Nach einer ruhigen Nacht wachten wir wieder bei Sonnenschein auf. Ich lief am Parkplatz einen Trampelpfad hinunter. Dort befindet sich nochmal ein U-Boot-Bunker. Und telefonierte mit Simone, die bei 7 Grad und Nieselregen etwas neidisch war auf mein tolles Wetter. Danach wollte ich noch gerne ins Wasser gehen, aber ohne Bikini ist mir doch zu viel Bootsverkehr, und als dann auch noch die montenegrinische Navy vorbei fuhr, verschob ich das auf später. Nach dem Frühstück mussten wir noch das Holz verarbeiten, dass wir am Abend vorher gefunden haben…

…so dass es hinten ans Auto passt. Ich bin schon gespannt, wo wir schön am Lagerfeuer sitzen werden🫠
Und dann fahren wir auf der anderen Seite der Halbinsel zurück. Es sind enge Straßen und immer wieder hat man einen weiten Blick aufs glitzernde Meer.
Das Navi schickte uns auf einen serpentinenreichen, engen Weg, den ich eigentlich gar nicht fahren wollte. Also drehten wir wieder um und standen dann im Stau auf dem Weg nach Budva. Da die Berge hier bis ans Meer reichen, gibt es einfach nur diese eine Straße an der Küste entlang und durch die Dörfer und Städte durch.
Wir halten in der Nähe von Budva und machen unsere Mittagspause am Strand. Es gibt Porridge mit Granatapfelkernen, die ich selbst geerntet habe…

Überall gibt es wilde Granatapfelbäume. Die Früchte sind sehr viel kleiner als die, die man bei uns kaufen kann. Aber der Inhalt ist der Gleiche.
Und dann ging´’s in die Berge. Fantastisches Panorama, vor allem wenn man so spät dran ist, und das Licht alles noch schöner zeichnet…

Von der Hauptstraße ging es dann wieder auf einem schmalen Weg bergab ins Tal. Unser Ziel war Rijeka Crnojevica, zum gleichnamigen Auto Camp (20 Euro mit allem). Dort standen wir direkt am Fluss…

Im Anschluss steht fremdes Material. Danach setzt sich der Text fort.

-- ==== Sys2Proof/Machine/Station.lean ====
section
/-! DEFINITION. The own station state (03, section 3.1): becoming ACTIVE (R36, R38, R39), lapsing (R37, R143), the completion of a
request (R37 to R39, R150), and the loss of a partner that was never heard (R36). -/

namespace Sys2Proof.Machine

def StationState.code : StationState → Nat
  | .unconfigured => 0
  | .joining => 1
  | .active => 2
  | .lapsed => 3
  | .ceding => 4

/-- The announced state of a PRESENCE (R23). -/
def StationState.ofByte (b : Byte) : StationState :=
  match b.toNat with
  | 1 => .joining
  | 2 => .active
  | 3 => .lapsed
  | 4 => .ceding
  | _ => .unconfigured

def Device.setStation (d : Device) (s : StationState) : Device := d.withPeers { d.peers with state := s }

/-- R38, R146: LAPSE_ENDED with the records ceded and stranded during the lapse. -/
def Device.lapseEnded (d : Device) : Device :=
  d.pushNotice (plainNotice .lapseEnded (Config.plainOutcome .lapseEnded)
    [byteOf d.engine.ceding.ceded, byteOf d.engine.ceding.stranded] 0#8)

/-- The station becomes ACTIVE and the Handover Engine is told (R36 step 1, R38, R39, R94). -/
def Device.becomeActive (d : Device) : Device := (d.setStation .active).engineActive

/-- R37, R143: the host is silent in ACTIVE: LAPSED, with both counts of the lapse at 0. -/
def Device.lapse (d : Device) : Device :=
  (d.setStation .lapsed).withCeding { d.engine.ceding with ceded := 0, stranded := 0 }

/-- R37: the host-silence timer expires. In JOINING it cannot (R35); there it only stops. -/
def Device.silenceExpires (d : Device) : Device :=
  let d := d.withPeers { d.peers with silenceTimer := none }
  match d.peers.state with
  | .active => d.lapse
  | .ceding => d.withPeers { d.peers with hostReturned := false }
  | _ => d

/-- The distinct partners of records that are not ENDED and have no roster entry, in ascending order of station (R36). -/
def Device.unheardPartners (d : Device) : List Station :=
  ((List.range 32).map fun n => BitVec.ofNat 8 n).filter fun st =>
    st != 0#8 && d.hasPartner st && d.peers.roster.all fun e => e.station != st

/-- R36: the join-listen timer expires: ACTIVE, then partners without a roster entry are lost, in an open order. -/
def Device.joinExpires (order : List Station) (d : Device) : Device :=
  let d := (d.withPeers { d.peers with joinTimer := none }).becomeActive
  (orderBy order d.unheardPartners).foldl (fun d st => d.partnerLost st) d

/-- One beacon-period expiry at the join-listen timer. -/
def Device.joinTick (order : List Station) (d : Device) : Device :=
  if d.peers.state = .joining then
    match d.peers.joinTimer with
    | some n => if n ≤ 1 then d.joinExpires order else d.withPeers { d.peers with joinTimer := some (n - 1) }
    | none => d
  else d

/-- One beacon-period expiry at the host-silence timer. -/
def Device.silenceTick (d : Device) : Device :=
  match d.peers.silenceTimer with
  | some n => if n ≤ 1 then d.silenceExpires else d.withPeers { d.peers with silenceTimer := some (n - 1) }
  | none => d

/-- R37 to R39, R150: what the completion of any request does, after the request's own effects. -/
def Device.requestCompleted (d : Device) : Device :=
  let restarted := d.withPeers { d.peers with silenceTimer := some Config.hostSilence }
  match d.peers.state with
  | .unconfigured => d
  | .lapsed => restarted.becomeActive.lapseEnded
  | .ceding => restarted.withPeers { restarted.peers with hostReturned := true }
  | _ => restarted

end Sys2Proof.Machine
end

Abends läuft der Betreiber rum, und bringt jedem Bus Apfelstrudel, wohl selbst gemacht von der Besitzerin. Allerdings hat dieser Apfelstrudel einen sehr osmanischen Geschmack 😉 Der Teig wurde in Zuckerwasser getränkt.
Und wenn man über die Wiese des Campingplatz läuft, riecht es nach Pfefferminze. Überall wächst Bergminze…

Am Freitag morgen, nach dem Sport, ging ich in das, im Reiseführer als ganzjährig kalt beschriebene Wasser. Gute Übung für´’s Eisbaden…

Dann musste ich tatsächlich noch ein bisschen Emails schreiben, für die Arbeit. Und dann erkundeten wir das kleine Dörfchen. Hier werden Bootstouren den Fluss entlang angeboten. Auf einer Abbildung sieht man, wie voll es ist im Sommer, was die Anzahl der wartenden Boote schon erahnen ließ…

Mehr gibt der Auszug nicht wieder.